What is a cob cottage?
Historical ... or hysterical?
My previous home, the one before my present and much loved Michaelmas Cottage, was a glorified mud hut in Devon (in the UK) and although I loved it so did the local council.
In fact they loved it so much that they had designated it as Grade 2 listed.
Such protected status as an historic building meant that I had to ask their permission (even though it was my home) if I wanted to make any changes to it, especially to its external looks.
I even had to get the Conservation Officer's approval for my choice of paint colour for the outside walls and woodwork.
To many people this would be seen as an infringement of their civil liberties but people who buy buildings that they know to be listed tend to have a different mindset. For a start we are usually card carrying romantics, we love history and we aren't too fussed about wallpaper.

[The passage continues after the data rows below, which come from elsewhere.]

-- ==== Sys2Proof/Laws/Pipeline.lean ====
section
/-! SUPPORT. Laws of the pipeline's cipher and of what the host writes to `ILEN`. -/

namespace Sys2Proof.Machine

/-! ### The cipher in ECB mode (00_scope R6) -/

@[simp] theorem ecb_length (f : Vector Byte 8 → Vector Byte 8) (n : Nat) (x : List Byte) :
    (ecb f n x).length = 8 * n := by
  induction n generalizing x with
  | zero => rfl
  | succ n ih => simp [ecb, ih]; omega

/-- `CIPHER_ENC` gives a byte string of the same length (00_scope R6). -/
theorem encrypt_length (p : Params) (key : Vector Byte 8) {x : List Byte} (h : x.length % 8 = 0) :
    (encrypt p key x).length = x.length := by
  rw [encrypt, ecb_length, padBlock]; omega

/-- `CIPHER_DEC` gives a byte string of the same length (00_scope R6). -/
theorem decrypt_length (p : Params) (key : Vector Byte 8) {x : List Byte} (h : x.length % 8 = 0) :
    (decrypt p key x).length = x.length := by
  rw [decrypt, ecb_length, padBlock]; omega

theorem blockOf_append (b : Vector Byte 8) (x : List Byte) : blockOf (b.toList ++ x) = b := by
  ext i hi
  simp [blockOf, List.getElem?_append]

theorem blockOf_toList {x : List Byte} (h : 8 ≤ x.length) : (blockOf x).toList = x.take 8 := by
  refine List.ext_getElem (by simp; omega) fun i h₁ h₂ => ?_
  have hi : i < 8 := by simpa using h₁
  have hx : i < x.length := by omega
  simp [blockOf, hx]

/-- Block functions that undo each other undo each other on byte strings. -/
theorem ecb_ecb {f g : Vector Byte 8 → Vector Byte 8} (h : ∀ b, g (f b) = b) :
    ∀ (n : Nat) (x : List Byte), 8 * n ≤ x.length → ecb g n (ecb f n x) = x.take (8 * n) := by
  intro n
  induction n with
  | zero => simp [ecb]
  | succ n ih =>
    intro x hx
    have hd : ((f (blockOf x)).toList ++ ecb f n (x.drop padBlock)).drop padBlock = ecb f n (x.drop padBlock) := by
      rw [List.drop_append_of_le_length (by simp [padBlock]), List.drop_eq_nil_of_le (by simp [padBlock]), List.nil_append]
    rw [ecb, ecb, blockOf_append, h, hd, ih _ (by simp [padBlock]; omega), blockOf_toList (by omega),
      show 8 * (n + 1) = 8 + 8 * n by omega, List.take_add, padBlock]

/-- Decrypting what was encrypted gives it back, where the block functions undo each other. -/
theorem decrypt_encrypt {p : Params} {key : Vector Byte 8} (h : ∀ b, p.decBlock key (p.encBlock key b) = b)
    {x : List Byte} (hx : x.length % 8 = 0) : decrypt p key (encrypt p key x) = x := by
  rw [decrypt, encrypt_length p key hx, encrypt, ecb_ecb h _ _ (by rw [padBlock]; omega), List.take_of_length_le]
  rw [padBlock]; omega

/-! ### `ILEN` -/

theorem lengthWord_of_le {input : List Byte} (h : input.length ≤ inCap) : (lengthWord input).toNat = input.length := by
  have : input.length ≤ 0x20000 := h
  rw [lengthWord, BitVec.toNat_ofNat, Nat.mod_eq_of_lt] <;> omega

/-- An input too long for `IBUF` is never taken for a shorter one. -/
theorem lengthWord_of_gt {input : List Byte} (h : inCap < input.length) : inCap < (lengthWord input).toNat := by
  have : 0x20000 < input.length := h
  rw [lengthWord, BitVec.toNat_ofNat, Nat.mod_eq_of_lt, inCap] <;> omega

end Sys2Proof.Machine
end

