/-! ### A step -/

/-- A claim that the listing of turns does not touch is kept by every step, if every access of the host and every move of
the running block keeps it. -/
theorem step_keeps {P : State → Prop} (hturns : ∀ s rest, P s → P { s with turns := rest })
    (hhost : ∀ s t, P s → HostLeaves s t → P t) (hblock : ∀ s t, P s → s.phase = .run → BlockLeaves s t → P t)
    {s t : State} (hs : P s) (h : step s = .next t) : P t := by
  have hmove : ∀ {u : State}, P u → blockMove u = .next t ∨ tokenMove u = .next t → P t := by
    intro u hu h
    by_cases hrun : u.phase = .run
    · exact hblock u t hu hrun (runningMove_leaves hrun h)
    · rw [blockMove_of_not_running hrun, tokenMove_of_not_running hrun, or_self] at h
      exact Host.Outcome.next.inj h ▸ hu
  rcases step_cases s with ⟨-, h'⟩ | ⟨op, rest, -, h'⟩ | ⟨rest, -, h'⟩ | ⟨rest, -, h'⟩ <;> rw [h'] at h
  · exact hmove hs (.inl h)
  · exact hhost _ t (hturns s rest hs) (hostMove_leaves h)
  · exact hmove (hturns s rest hs) (.inl h)
  · exact hmove (hturns s rest hs) (.inr h)

end Sys2Proof.Machine
end

section
/-! PROOFS. STATUS and the registers as the host reads them, a step by one token, and what each command leaves of the
registers: the control state and the block's own frame (10_state R31, R40 to R46). -/

namespace Sys2Proof.Machine

/-! ### Registers as the host reads them -/

/-- Bit `j` of a word that has the one bit `i`. -/
theorem bitAt_getLsbD {i j : Nat} (b : Bool) (hi : i < 32) : (bitAt i b).getLsbD j = (decide (i = j) && b) := by
  cases b
  · simp [bitAt]
  · simp only [bitAt, if_true, BitVec.getLsbD_ofNat, Nat.testBit_two_pow, Bool.and_true]
    grind

/-- Every bit of `STATUS` is one of six, or 0 (10_state R41). -/
theorem statusWord_getLsbD (s : State) (j : Nat) :
    (statusWord s).getLsbD j =
      ((decide (0 = j) && decide (s.phase = .run)) || (decide (1 = j) && decide (s.phase = .done ∨ s.phase = .flt))
        || (decide (2 = j) && decide (s.phase = .flt)) || (decide (3 = j) && s.vok) || (decide (4 = j) && s.rle)
        || (decide (5 = j) && s.flip)) := by
  simp only [statusWord, BitVec.getLsbD_or]
  rw [bitAt_getLsbD _ (by decide), bitAt_getLsbD _ (by decide), bitAt_getLsbD _ (by decide),
    bitAt_getLsbD _ (by decide), bitAt_getLsbD _ (by decide), bitAt_getLsbD _ (by decide)]

/-- Settles O34: at each position at most one of the six bits of `statusWord_getLsbD` stands. -/
theorem statusFields : Obligations.StatusFields := by
  unfold Obligations.StatusFields
  intro s
  simp only [statusWord_getLsbD]
  refine ⟨by simp, by simp, by simp, by simp, by simp, by simp, fun i hi => ?_⟩
  have above (j : Nat) (hj : j < 6) : decide (j = i) = false := decide_eq_false (by omega)
  simp [above]

/-- Outside `RUN` a register is read without a side effect. -/
theorem readReg_idle {offset : Nat} {r : Reg} {s : State} (hs : s.phase ≠ .run) (hr : regAt offset = some r) :
    hostMove (.readReg offset) s = .next { s with rdata := regValue s r } := by
  simp [hostMove, readRegMove, hr, hs]

/-- A narrow register is extended with zeros. -/
theorem regValue_narrow (s : State) :
    regValue s .olen = BitVec.ofNat 32 s.olen.toNat ∧ regValue s .opad = BitVec.ofNat 32 s.opad.toNat ∧
      regValue s .vk = BitVec.ofNat 32 s.vk.toNat :=
  ⟨(BitVec.ofNat_toNat 32 s.olen).symm, (BitVec.ofNat_toNat 32 s.opad).symm, (BitVec.ofNat_toNat 32 s.vk).symm⟩

/-- An offset outside the map of 10_state R40 names no register. -/
theorem regAt_eq_none {offset : Nat} (h : offset ∉ [0, 4, 8, 0xC, 0x10, 0x14, 0x18, 0x1C]) : regAt offset = none := by
  unfold regAt
  split <;> simp_all

/-- Settles O37: each offset's register is read by `readReg_idle`, the writes by the register they name. -/
theorem idleRegisterAccess : Obligations.IdleRegisterAccess := by
  unfold Obligations.IdleRegisterAccess
  intro s hs
  obtain ⟨holen, hopad, hvk⟩ := regValue_narrow s
  rw [← holen, ← hopad, ← hvk]
  refine ⟨readReg_idle (r := .cmd) hs rfl, readReg_idle (r := .status) hs rfl, readReg_idle (r := .fault) hs rfl,
    readReg_idle (r := .ilen) hs rfl, readReg_idle (r := .rawlen) hs rfl, readReg_idle (r := .olen) hs rfl,
    readReg_idle (r := .opad) hs rfl, readReg_idle (r := .vk) hs rfl, fun v => if_neg hs, fun v => if_neg hs, ?_, ?_⟩
  · intro o v ho
    fin_cases ho <;> exact if_neg hs
  · intro o ho
    simp [hostMove, readRegMove, regAt_eq_none ho]

/-! ### A step by one token -/

/-- Settles O40: the step is the token's step of the state without the turn, which fetches, executes and closes. -/
theorem stepRunsTheToken : Obligations.StepRunsTheToken := by
  unfold Obligations.StepRunsTheToken
  intro s rest hrun hpos hlt hturns
  have hstep : step s = tokenStep { s with turns := rest } := by
    unfold step
    rw [nextTurn_cons hturns]
    exact tokenMove_of_tokens hrun hpos
  constructor
  · intro t r u hf he
    rw [hstep, tokenStep_of_token (s := { s with turns := rest }) hlt hf, he]
    rfl
  · intro e hf
    rw [hstep, tokenStep_of_underrun (s := { s with turns := rest }) hlt hf]
    exact raise_faultsWith .srcUnderrun _

/-! ### How a command ends (10_state R41, R42) -/

/-- `t` is the end of a command that ran in `s`: `FLT` with a fault, or `DONE` with `FAULT` as it was. -/
def Ends (s t : State) : Prop :=
  t.pos = .start ∧ (t.phase = .flt ∧ t.fault ≠ 0 ∨ t.phase = .done ∧ t.fault = s.fault)

theorem raise_ends (cause : Cause) (s u : State) : Ends s (raise cause u) :=
  ⟨rfl, .inl ⟨rfl, faultCode_ne_zero cause⟩⟩

theorem done_ends {s t : State} (hpos : t.pos = .start) (hphase : t.phase = .done) (hfault : t.fault = s.fault) :
    Ends s t := ⟨hpos, .inr ⟨hphase, hfault⟩⟩

/-- What `NORMALISE` leaves where it does not fault: `IBUF` with a zero at `ILEN` or as it was, and N in `RAWLEN`. -/
theorem normalise_ok_cases {s s' : State} (h : normalise s = .ok s') :
    s.inLen ≠ 0 ∧
      (s.inLen ≠ inCap ∧
          s' = { s with ibuf := memWrite s.ibuf s.inLen 0, rawlen := BitVec.ofNat 32 (s.inLen + 1) } ∨
        s' = { s with rawlen := BitVec.ofNat 32 s.inLen }) := by
  rcases normalise_cases s with ⟨-, h'⟩ | ⟨-, -, -, h'⟩ | ⟨h0, -, hne, h'⟩ | ⟨h0, -, h'⟩ <;> rw [h'] at h <;> cases h
  · exact ⟨h0, .inl ⟨hne, rfl⟩⟩
  · exact ⟨h0, .inr rfl⟩

theorem compressWith_ends (hash : Hash) (le : Bool) (s : State) : Ends s (compressWith hash le s) := by
  rcases compressWith_cases hash le s with ⟨-, h⟩ | ⟨-, _, -, h⟩ | ⟨-, _, _, -, -, h⟩ | ⟨-, s', c, hn, -, h⟩ <;> rw [h]
  · exact raise_ends _ _ _
  · exact raise_ends _ _ _
  · exact raise_ends _ _ _
  · exact done_ends rfl rfl (by rcases normalise_ok_cases hn with ⟨-, ⟨-, rfl⟩ | rfl⟩ <;> rfl)

theorem verifyWith_ends (digest : List Byte → Vector Byte 16) (s : State) : Ends s (verifyWith digest s) := by
  rcases verifyWith_cases digest s with ⟨-, h⟩ | ⟨-, -, h⟩ | ⟨-, _, -, h⟩ <;> rw [h]
  · exact raise_ends _ _ _
  · exact raise_ends _ _ _
  · exact done_ends rfl rfl rfl

theorem resolveWith_ends (le : Bool) (s : State) : Ends s (resolveWith le s) := by
  rcases resolveWith_cases le s with ⟨-, h⟩ | ⟨-, h⟩ | ⟨-, -, -, h⟩ | ⟨-, -, -, -, h⟩ | ⟨-, -, -, -, h⟩ <;> rw [h]
  · exact raise_ends _ _ _
  · exact raise_ends _ _ _
  · exact done_ends rfl rfl rfl
  · exact done_ends rfl rfl rfl
  · exact raise_ends _ _ _

/-- A running block's move ends the command, or leaves a `DECOMPRESS` before its next token. -/
theorem blockLeaves_ends {s t : State} (h : BlockLeaves s t) :
    Ends s t ∨ ∃ d, t = { s.setDec d with pos := .tokens } := by
  cases h with
  | compress _ _ => exact .inl (compressWith_ends _ _ _)
  | verify _ _ => exact .inl (verifyWith_ends _ _)
  | resolve _ _ => exact .inl (resolveWith_ends _ _)
  | reserved _ _ => exact .inl (raise_ends _ _ _)
  | decompress _ h =>
    cases h with
    | fault cause _ => exact .inl (raise_ends _ _ _)
    | done _ => exact .inl (done_ends rfl rfl rfl)
    | more _ _ => exact .inr ⟨_, rfl⟩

This last thing is very important as many of these properties have very few straight walls on which to hang wallpaper, Georgian and Palladian mansions excepted.
In my cottage for instance there was not a single straight wall of any sort and that was solely down to the fact that it was made of cob.
Cob ... another name for adobe et al.
Cob is a wonderfully plastic (in the original sense of the word) substance made from clay, earth, straw and water mixed together by trampling underfoot. Sometimes even animal dung and horse hair was added to the mix to make is strong and flexible.The resulting substance makes for thick and thermally efficient walls.
Cob, adobe, clomm in Welsh, whatever you choose to call it, is a material that has been used for building dwellings since man first gave up nomadic hunter/gathering and started to stay put and raise crops and domestic animals.
The indestructibility of cob.
It was said that as long as cob walls had a hat and a pair of boots they would last forever, meaning that as long as they had a roof with a wide overhang and were standing on a firm foundation, usually of stone, they were almost indestructible.
This would seem to be borne out by the fact that whilst my own cottage was a mere youngster at around 250 years old there are inhabited cob dwellings in Brittany that are over 500 years old.
The ancient city of Timbuktu in Mali, Africa, now an UNESCO World Heritage Site, is made entirely of baked mud. The Malians call this version of cob, banco and they celebrate this unlikely material with a important ritual annual rendering of the walls of the Djingareyber Mosque, their oldest monument and one of their most sacred places.
Building with cob is a slow process.
Building with cob might seem like a good excuse for an adult to tune in to their inner child and play at making mud pies. This is fine as long as you are in no hurry for a home.
The major drawback to building with cob is that it is a slow and time consuming process in an age when most modern houses are usually mass produced or can even come in swiftly erected kit form from a factory.
A shallow section of cob wall has to be allowed to dry thoroughly once it has been constructed and this can take as long as a fortnight depending on external conditions.
This dried section is then shaped and the next section built upon it, and in the interests of strength and solidity the walls are narrower at the top than the bottom.
The advantages of building with cob.
Despite this slow progress there are many advantages to building in cob which would appear to make it a very viable alternative to other methods of housebuilding even today.
The most obvious advantage to a cob house is the cheapness of the building material.
Cob is a seemingly very modern building material with its inbuilt qualities of energy efficiency, which make the building warm in winter and cool in summer, fireproofing and even earthquake resistance, should you live in an area where this could be a problem.
Even the building skills are still known despite the fact that, with the exception of a few self-builders who have recently been experimenting with it, such skills have not been widely utilised in Britain since the 1920’s.
Fortunately there are those amongst us who are both intrepid and interested enough in this ancient technique to produce sustainable and ecological homes, not just of great originality but also of remarkable character.
The beauty of organic shapes.
For me, one of the most pleasing aspects of this new interest in cob buildings is the artistic quality of the houses that are now being produced.
Cob, being a natural substance, is infinitely mouldable and the shapes of these new dwellings are much more organic in form, less utilitarian and formulaic.
Rounded edges and curves have always been part of the beauty of cob buildings and the new properties that are now being built, almost without design, have a softness and smoothly sculpted look that makes them not only practical but beautiful to look at as well.